Problem to work on ▸
Find the lines below that contain the word "adopt" and count them. Only the number should be given.

Excerpted data below:

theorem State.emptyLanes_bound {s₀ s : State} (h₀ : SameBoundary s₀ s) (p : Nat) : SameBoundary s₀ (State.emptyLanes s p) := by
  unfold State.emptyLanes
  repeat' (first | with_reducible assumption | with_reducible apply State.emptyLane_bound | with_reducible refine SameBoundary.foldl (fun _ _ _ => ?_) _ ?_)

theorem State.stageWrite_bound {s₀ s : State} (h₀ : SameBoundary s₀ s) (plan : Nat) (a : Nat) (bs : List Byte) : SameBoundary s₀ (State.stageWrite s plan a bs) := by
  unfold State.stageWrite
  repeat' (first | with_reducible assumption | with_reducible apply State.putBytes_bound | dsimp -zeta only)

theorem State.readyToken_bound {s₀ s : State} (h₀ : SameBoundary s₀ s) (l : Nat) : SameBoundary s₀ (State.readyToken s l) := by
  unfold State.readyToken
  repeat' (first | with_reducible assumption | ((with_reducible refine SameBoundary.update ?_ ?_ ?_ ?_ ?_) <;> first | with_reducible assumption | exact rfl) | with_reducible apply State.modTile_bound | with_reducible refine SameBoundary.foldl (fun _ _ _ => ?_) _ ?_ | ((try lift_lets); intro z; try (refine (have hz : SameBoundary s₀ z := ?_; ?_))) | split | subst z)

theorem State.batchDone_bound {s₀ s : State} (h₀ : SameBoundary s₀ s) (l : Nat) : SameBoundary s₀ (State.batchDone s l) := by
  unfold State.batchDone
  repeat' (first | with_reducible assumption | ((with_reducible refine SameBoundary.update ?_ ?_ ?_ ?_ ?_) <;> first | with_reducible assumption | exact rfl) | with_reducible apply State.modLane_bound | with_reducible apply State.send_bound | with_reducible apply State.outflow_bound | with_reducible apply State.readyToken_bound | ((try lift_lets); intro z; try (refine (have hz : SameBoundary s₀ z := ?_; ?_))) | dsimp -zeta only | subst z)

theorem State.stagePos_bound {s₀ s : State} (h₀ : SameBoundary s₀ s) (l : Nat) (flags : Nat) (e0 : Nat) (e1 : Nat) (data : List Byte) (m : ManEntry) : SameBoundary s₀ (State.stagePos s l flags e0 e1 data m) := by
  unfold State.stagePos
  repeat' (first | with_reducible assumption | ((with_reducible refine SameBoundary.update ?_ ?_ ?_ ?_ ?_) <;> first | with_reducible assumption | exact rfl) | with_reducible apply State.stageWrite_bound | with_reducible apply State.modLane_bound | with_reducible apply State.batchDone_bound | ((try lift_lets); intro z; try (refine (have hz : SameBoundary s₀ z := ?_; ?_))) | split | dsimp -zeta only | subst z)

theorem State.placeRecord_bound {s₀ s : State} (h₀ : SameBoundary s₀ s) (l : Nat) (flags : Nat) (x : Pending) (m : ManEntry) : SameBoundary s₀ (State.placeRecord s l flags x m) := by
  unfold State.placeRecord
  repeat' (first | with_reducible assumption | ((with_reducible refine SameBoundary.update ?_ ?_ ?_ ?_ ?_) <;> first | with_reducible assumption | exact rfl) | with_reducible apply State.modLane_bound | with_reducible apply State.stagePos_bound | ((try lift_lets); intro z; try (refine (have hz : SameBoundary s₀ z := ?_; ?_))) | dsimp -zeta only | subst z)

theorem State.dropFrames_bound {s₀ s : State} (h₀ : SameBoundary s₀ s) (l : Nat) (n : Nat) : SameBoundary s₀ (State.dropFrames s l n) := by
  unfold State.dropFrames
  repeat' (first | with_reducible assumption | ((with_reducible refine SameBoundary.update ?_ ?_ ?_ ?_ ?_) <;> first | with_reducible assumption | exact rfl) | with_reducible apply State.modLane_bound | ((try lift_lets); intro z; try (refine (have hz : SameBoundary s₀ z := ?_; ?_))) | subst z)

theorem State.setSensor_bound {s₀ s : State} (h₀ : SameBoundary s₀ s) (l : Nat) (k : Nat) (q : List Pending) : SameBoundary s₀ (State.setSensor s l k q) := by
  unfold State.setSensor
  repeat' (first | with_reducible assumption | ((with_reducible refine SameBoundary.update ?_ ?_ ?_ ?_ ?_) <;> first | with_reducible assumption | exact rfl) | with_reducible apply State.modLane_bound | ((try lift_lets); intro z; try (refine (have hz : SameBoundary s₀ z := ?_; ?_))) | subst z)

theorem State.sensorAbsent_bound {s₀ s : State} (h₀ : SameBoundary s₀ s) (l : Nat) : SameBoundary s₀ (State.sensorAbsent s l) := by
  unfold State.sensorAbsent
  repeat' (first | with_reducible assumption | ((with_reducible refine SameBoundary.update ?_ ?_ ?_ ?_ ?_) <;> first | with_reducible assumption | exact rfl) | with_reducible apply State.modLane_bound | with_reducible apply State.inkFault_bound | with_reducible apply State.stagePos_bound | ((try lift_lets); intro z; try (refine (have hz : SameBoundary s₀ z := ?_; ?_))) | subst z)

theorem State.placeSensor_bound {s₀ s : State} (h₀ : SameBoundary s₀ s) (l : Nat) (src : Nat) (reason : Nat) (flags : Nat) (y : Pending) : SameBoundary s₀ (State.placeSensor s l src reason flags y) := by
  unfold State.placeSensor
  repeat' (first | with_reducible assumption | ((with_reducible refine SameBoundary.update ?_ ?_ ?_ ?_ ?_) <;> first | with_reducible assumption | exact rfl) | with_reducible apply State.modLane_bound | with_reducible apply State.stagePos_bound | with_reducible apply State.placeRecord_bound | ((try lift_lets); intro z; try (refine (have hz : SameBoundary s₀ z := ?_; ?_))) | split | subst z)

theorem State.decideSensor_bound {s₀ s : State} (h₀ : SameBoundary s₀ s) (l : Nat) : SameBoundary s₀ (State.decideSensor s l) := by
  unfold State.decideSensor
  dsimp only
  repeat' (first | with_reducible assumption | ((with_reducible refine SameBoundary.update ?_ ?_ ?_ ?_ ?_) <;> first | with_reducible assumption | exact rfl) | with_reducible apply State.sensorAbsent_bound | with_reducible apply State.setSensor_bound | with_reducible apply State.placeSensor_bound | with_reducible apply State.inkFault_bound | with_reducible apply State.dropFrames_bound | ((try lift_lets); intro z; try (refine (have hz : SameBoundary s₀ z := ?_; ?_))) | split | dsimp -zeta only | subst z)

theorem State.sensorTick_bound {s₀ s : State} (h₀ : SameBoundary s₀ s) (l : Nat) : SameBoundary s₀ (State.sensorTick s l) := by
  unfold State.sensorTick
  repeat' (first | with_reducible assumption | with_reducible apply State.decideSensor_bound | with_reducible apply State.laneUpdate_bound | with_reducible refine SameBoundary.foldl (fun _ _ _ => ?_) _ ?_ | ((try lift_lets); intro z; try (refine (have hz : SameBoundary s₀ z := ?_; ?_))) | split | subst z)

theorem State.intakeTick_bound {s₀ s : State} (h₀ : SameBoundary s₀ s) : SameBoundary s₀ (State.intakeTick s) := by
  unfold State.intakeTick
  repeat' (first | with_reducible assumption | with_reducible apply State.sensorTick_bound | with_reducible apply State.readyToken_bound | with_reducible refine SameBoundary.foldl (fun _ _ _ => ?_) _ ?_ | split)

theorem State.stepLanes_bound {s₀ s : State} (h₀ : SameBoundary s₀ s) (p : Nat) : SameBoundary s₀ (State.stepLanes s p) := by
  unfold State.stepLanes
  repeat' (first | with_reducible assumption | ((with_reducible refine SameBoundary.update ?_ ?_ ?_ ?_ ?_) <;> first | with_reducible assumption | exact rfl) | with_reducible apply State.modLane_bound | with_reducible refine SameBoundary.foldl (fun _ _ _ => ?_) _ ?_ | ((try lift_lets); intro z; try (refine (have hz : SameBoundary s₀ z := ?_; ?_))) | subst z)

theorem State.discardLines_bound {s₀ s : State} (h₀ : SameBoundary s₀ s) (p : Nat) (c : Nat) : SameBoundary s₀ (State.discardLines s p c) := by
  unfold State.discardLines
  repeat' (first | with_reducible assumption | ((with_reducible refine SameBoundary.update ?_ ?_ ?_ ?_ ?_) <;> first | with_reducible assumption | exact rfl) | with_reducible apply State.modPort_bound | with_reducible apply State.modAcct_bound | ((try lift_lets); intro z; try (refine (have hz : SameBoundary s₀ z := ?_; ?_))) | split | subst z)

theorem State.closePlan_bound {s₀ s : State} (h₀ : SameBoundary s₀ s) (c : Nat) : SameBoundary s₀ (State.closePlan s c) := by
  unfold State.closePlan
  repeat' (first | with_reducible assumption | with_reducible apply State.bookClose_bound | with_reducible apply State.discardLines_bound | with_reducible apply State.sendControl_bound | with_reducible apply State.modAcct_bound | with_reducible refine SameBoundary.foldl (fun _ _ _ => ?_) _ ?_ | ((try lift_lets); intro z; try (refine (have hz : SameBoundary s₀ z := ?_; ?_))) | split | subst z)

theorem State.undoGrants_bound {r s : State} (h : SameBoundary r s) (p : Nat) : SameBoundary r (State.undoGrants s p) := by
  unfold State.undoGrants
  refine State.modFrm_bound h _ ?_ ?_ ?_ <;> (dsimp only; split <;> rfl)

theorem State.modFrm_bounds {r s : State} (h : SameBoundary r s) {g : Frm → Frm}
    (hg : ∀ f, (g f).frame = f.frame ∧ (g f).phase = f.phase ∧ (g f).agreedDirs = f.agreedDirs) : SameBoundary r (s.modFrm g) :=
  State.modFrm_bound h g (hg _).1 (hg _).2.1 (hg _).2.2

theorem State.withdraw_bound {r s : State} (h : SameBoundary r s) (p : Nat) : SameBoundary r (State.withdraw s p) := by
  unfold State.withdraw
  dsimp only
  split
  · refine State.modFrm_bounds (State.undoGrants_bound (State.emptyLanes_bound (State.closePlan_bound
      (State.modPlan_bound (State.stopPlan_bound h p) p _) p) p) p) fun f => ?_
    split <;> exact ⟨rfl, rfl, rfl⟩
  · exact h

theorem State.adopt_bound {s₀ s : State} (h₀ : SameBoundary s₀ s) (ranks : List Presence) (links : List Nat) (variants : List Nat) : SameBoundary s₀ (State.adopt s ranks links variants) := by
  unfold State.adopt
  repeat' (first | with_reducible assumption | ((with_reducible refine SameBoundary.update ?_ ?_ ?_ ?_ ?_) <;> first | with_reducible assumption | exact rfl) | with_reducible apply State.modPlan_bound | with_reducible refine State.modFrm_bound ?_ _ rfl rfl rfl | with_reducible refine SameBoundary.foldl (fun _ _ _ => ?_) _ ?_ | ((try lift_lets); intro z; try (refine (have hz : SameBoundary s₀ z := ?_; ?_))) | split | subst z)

End of Excerpted data.

Your response ▸
2